Brute force, even though it’s gotten so fast, is still a long way away from cracking long complex passwords. That’s were word lists come in handy. It’s usually the crackers first go-to solution, slam a word list against the hash, if that doesn’t work, try rainbow tables (if they happen to have the tables for that specific hash type), and then the full on brute force. Some would say those first two steps are reversed, and it really is the choice of the the person doing it and the word lists they have to work with.

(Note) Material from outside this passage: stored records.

/-! ### A response -/

@[simp] theorem Chip.respond_flds (a : Access) (k : RespKind) (d : Nat) : (s.respond a k d).flds = s.flds := rfl
@[simp] theorem Chip.respond_mem (a : Access) (k : RespKind) (d : Nat) : (s.respond a k d).mem = s.mem := rfl
@[simp] theorem Chip.respond_marks (a : Access) (k : RespKind) (d : Nat) : (s.respond a k d).marks = s.marks := rfl
@[simp] theorem Chip.respond_tb (a : Access) (k : RespKind) (d : Nat) : (s.respond a k d).tb = s.tb := rfl
@[simp] theorem Chip.respond_wraps (a : Access) (k : RespKind) (d : Nat) : (s.respond a k d).wraps = s.wraps := rfl
@[simp] theorem Chip.respond_freeCtr (a : Access) (k : RespKind) (d : Nat) : (s.respond a k d).freeCtr = s.freeCtr := rfl
@[simp] theorem Chip.respond_elog (a : Access) (k : RespKind) (d : Nat) : (s.respond a k d).elog = s.elog := rfl
@[simp] theorem Chip.respond_evq (a : Access) (k : RespKind) (d : Nat) : (s.respond a k d).evq = s.evq := rfl
@[simp] theorem Chip.respond_evAt (a : Access) (k : RespKind) (d : Nat) : (s.respond a k d).evAt = s.evAt := rfl
@[simp] theorem Chip.respond_evHops (a : Access) (k : RespKind) (d : Nat) : (s.respond a k d).evHops = s.evHops := rfl
@[simp] theorem Chip.respond_ceHours (a : Access) (k : RespKind) (d : Nat) : (s.respond a k d).ceHours = s.ceHours := rfl
@[simp] theorem Chip.respond_heads (a : Access) (k : RespKind) (d : Nat) : (s.respond a k d).heads = s.heads := rfl
@[simp] theorem Chip.respond_genlock (a : Access) (k : RespKind) (d : Nat) : (s.respond a k d).genlock = s.genlock := rfl
@[simp] theorem Chip.respond_lpes (a : Access) (k : RespKind) (d : Nat) : (s.respond a k d).lpes = s.lpes := rfl
@[simp] theorem Chip.respond_comps (a : Access) (k : RespKind) (d : Nat) : (s.respond a k d).comps = s.comps := rfl
@[simp] theorem Chip.respond_lineCopies (a : Access) (k : RespKind) (d : Nat) : (s.respond a k d).lineCopies = s.lineCopies := rfl
@[simp] theorem Chip.respond_liveDirty (a : Access) (k : RespKind) (d : Nat) : (s.respond a k d).liveDirty = s.liveDirty := rfl
@[simp] theorem Chip.respond_regions (a : Access) (k : RespKind) (d : Nat) : (s.respond a k d).regions = s.regions := rfl
@[simp] theorem Chip.respond_issueQ (a : Access) (k : RespKind) (d : Nat) : (s.respond a k d).issueQ = s.issueQ := rfl
@[simp] theorem Chip.respond_links (a : Access) (k : RespKind) (d : Nat) : (s.respond a k d).links = s.links := rfl
@[simp] theorem Chip.respond_net (a : Access) (k : RespKind) (d : Nat) : (s.respond a k d).net = s.net := rfl
@[simp] theorem Chip.respond_tbHi (a : Access) (k : RespKind) (d : Nat) : (s.respond a k d).tbHi = s.tbHi := rfl
@[simp] theorem Chip.respond_cmps (a : Access) (k : RespKind) (d : Nat) : (s.respond a k d).cmps = s.cmps := rfl
@[simp] theorem Chip.respond_intvs (a : Access) (k : RespKind) (d : Nat) : (s.respond a k d).intvs = s.intvs := rfl
@[simp] theorem Chip.respond_caps (a : Access) (k : RespKind) (d : Nat) : (s.respond a k d).caps = s.caps := rfl
@[simp] theorem Chip.respond_adc (a : Access) (k : RespKind) (d : Nat) : (s.respond a k d).adc = s.adc := rfl
@[simp] theorem Chip.respond_retired (a : Access) (k : RespKind) (d : Nat) : (s.respond a k d).retired = s.retired := rfl
@[simp] theorem Chip.respond_cores (a : Access) (k : RespKind) (d : Nat) : (s.respond a k d).cores = s.cores := rfl
@[simp] theorem Chip.respond_mbx (a : Access) (k : RespKind) (d : Nat) : (s.respond a k d).mbx = s.mbx := rfl
@[simp] theorem Chip.respond_stages (a : Access) (k : RespKind) (d : Nat) : (s.respond a k d).stages = s.stages := rfl
@[simp] theorem Chip.respond_phys (a : Access) (k : RespKind) (d : Nat) : (s.respond a k d).phys = s.phys := rfl
@[simp] theorem Chip.respond_unusable (a : Access) (k : RespKind) (d : Nat) : (s.respond a k d).unusable = s.unusable := rfl
@[simp] theorem Chip.respond_dead (a : Access) (k : RespKind) (d : Nat) : (s.respond a k d).dead = s.dead := rfl
@[simp] theorem Chip.respond_wakes (a : Access) (k : RespKind) (d : Nat) : (s.respond a k d).wakes = s.wakes := rfl
@[simp] theorem Chip.respond_psm (a : Access) (k : RespKind) (d : Nat) : (s.respond a k d).psm = s.psm := rfl
@[simp] theorem Chip.respond_asy (a : Access) (k : RespKind) (d : Nat) : (s.respond a k d).asy = s.asy := rfl
@[simp] theorem Chip.respond_boot (a : Access) (k : RespKind) (d : Nat) : (s.respond a k d).boot = s.boot := rfl
@[simp] theorem Chip.respond_pcie (a : Access) (k : RespKind) (d : Nat) : (s.respond a k d).pcie = s.pcie := rfl
@[simp] theorem Chip.respond_smb (a : Access) (k : RespKind) (d : Nat) : (s.respond a k d).smb = s.smb := rfl
@[simp] theorem Chip.respond_busMaster (a : Access) (k : RespKind) (d : Nat) : (s.respond a k d).busMaster = s.busMaster := rfl
@[simp] theorem Chip.respond_blt (a : Access) (k : RespKind) (d : Nat) : (s.respond a k d).blt = s.blt := rfl
@[simp] theorem Chip.respond_dma (a : Access) (k : RespKind) (d : Nat) : (s.respond a k d).dma = s.dma := rfl
@[simp] theorem Chip.respond_dmaRr (a : Access) (k : RespKind) (d : Nat) : (s.respond a k d).dmaRr = s.dmaRr := rfl
@[simp] theorem Chip.respond_pads (a : Access) (k : RespKind) (d : Nat) : (s.respond a k d).pads = s.pads := rfl
@[simp] theorem Chip.respond_vio (a : Access) (k : RespKind) (d : Nat) : (s.respond a k d).vio = s.vio := rfl
@[simp] theorem Chip.respond_lockSeq (a : Access) (k : RespKind) (d : Nat) : (s.respond a k d).lockSeq = s.lockSeq := rfl
@[simp] theorem Chip.respond_samples (a : Access) (k : RespKind) (d : Nat) : (s.respond a k d).samples = s.samples := rfl
@[simp] theorem Chip.respond_evkAt (a : Access) (k : RespKind) (d : Nat) : (s.respond a k d).evkAt = s.evkAt := rfl
@[simp] theorem Chip.respond_skipped (a : Access) (k : RespKind) (d : Nat) : (s.respond a k d).skipped = s.skipped := rfl
@[simp] theorem Chip.respond_waits (a : Access) (k : RespKind) (d : Nat) : (s.respond a k d).waits = s.waits := rfl
@[simp] theorem Chip.respond_serials (a : Access) (k : RespKind) (d : Nat) : (s.respond a k d).serials = s.serials := rfl
@[simp] theorem Chip.respond_psqs (a : Access) (k : RespKind) (d : Nat) : (s.respond a k d).psqs = s.psqs := rfl
@[simp] theorem Chip.respond_snd (a : Access) (k : RespKind) (d : Nat) : (s.respond a k d).snd = s.snd := rfl
@[simp] theorem Chip.respond_repair (a : Access) (k : RespKind) (d : Nat) : (s.respond a k d).repair = s.repair := rfl
@[simp] theorem Chip.respond_held (a : Access) (k : RespKind) (d : Nat) : (s.respond a k d).held = s.held := rfl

Matt Weir and company created a cool tool that has the best of both worlds, Dictionary based Rainbow Tables with Dr-Crack, which you can find here:
http://reusablesec.googlepages.com/drcrack
But, back to the reason of this post, word lists. Where do you get them? Here are a couple of my favorite places in no particular order:
http://www.packetstormsecurity.org/Crackers/wordlists/
http://www.theargon.com/achilles/wordlists/
http://www.openwall.com/wordlists/
http://www.outpost9.com/files/WordLists.html
I like to keep 3 size word lists:
1. small and fast: usually based on the output of one of the tools i’m about to tell you about
2. medium: this is my custom list that I add passwords I find / crack and generally think are good to add. I’m pretty picky about what goes into this list
3. huge: any wordlist I come across gets added to this list, it gets sorted and uniqued and restored
Now the two tools that I like for the small list is are CeWL and wyd
CeWL – http://www.digininja.org/projects/cewl.php
Wyd – http://www.remote-exploit.org/codes_wyd.html
They have some very similar lists of features, your mileage may vary. But they basically parse files and web pages for words and generate password lists based on the words found.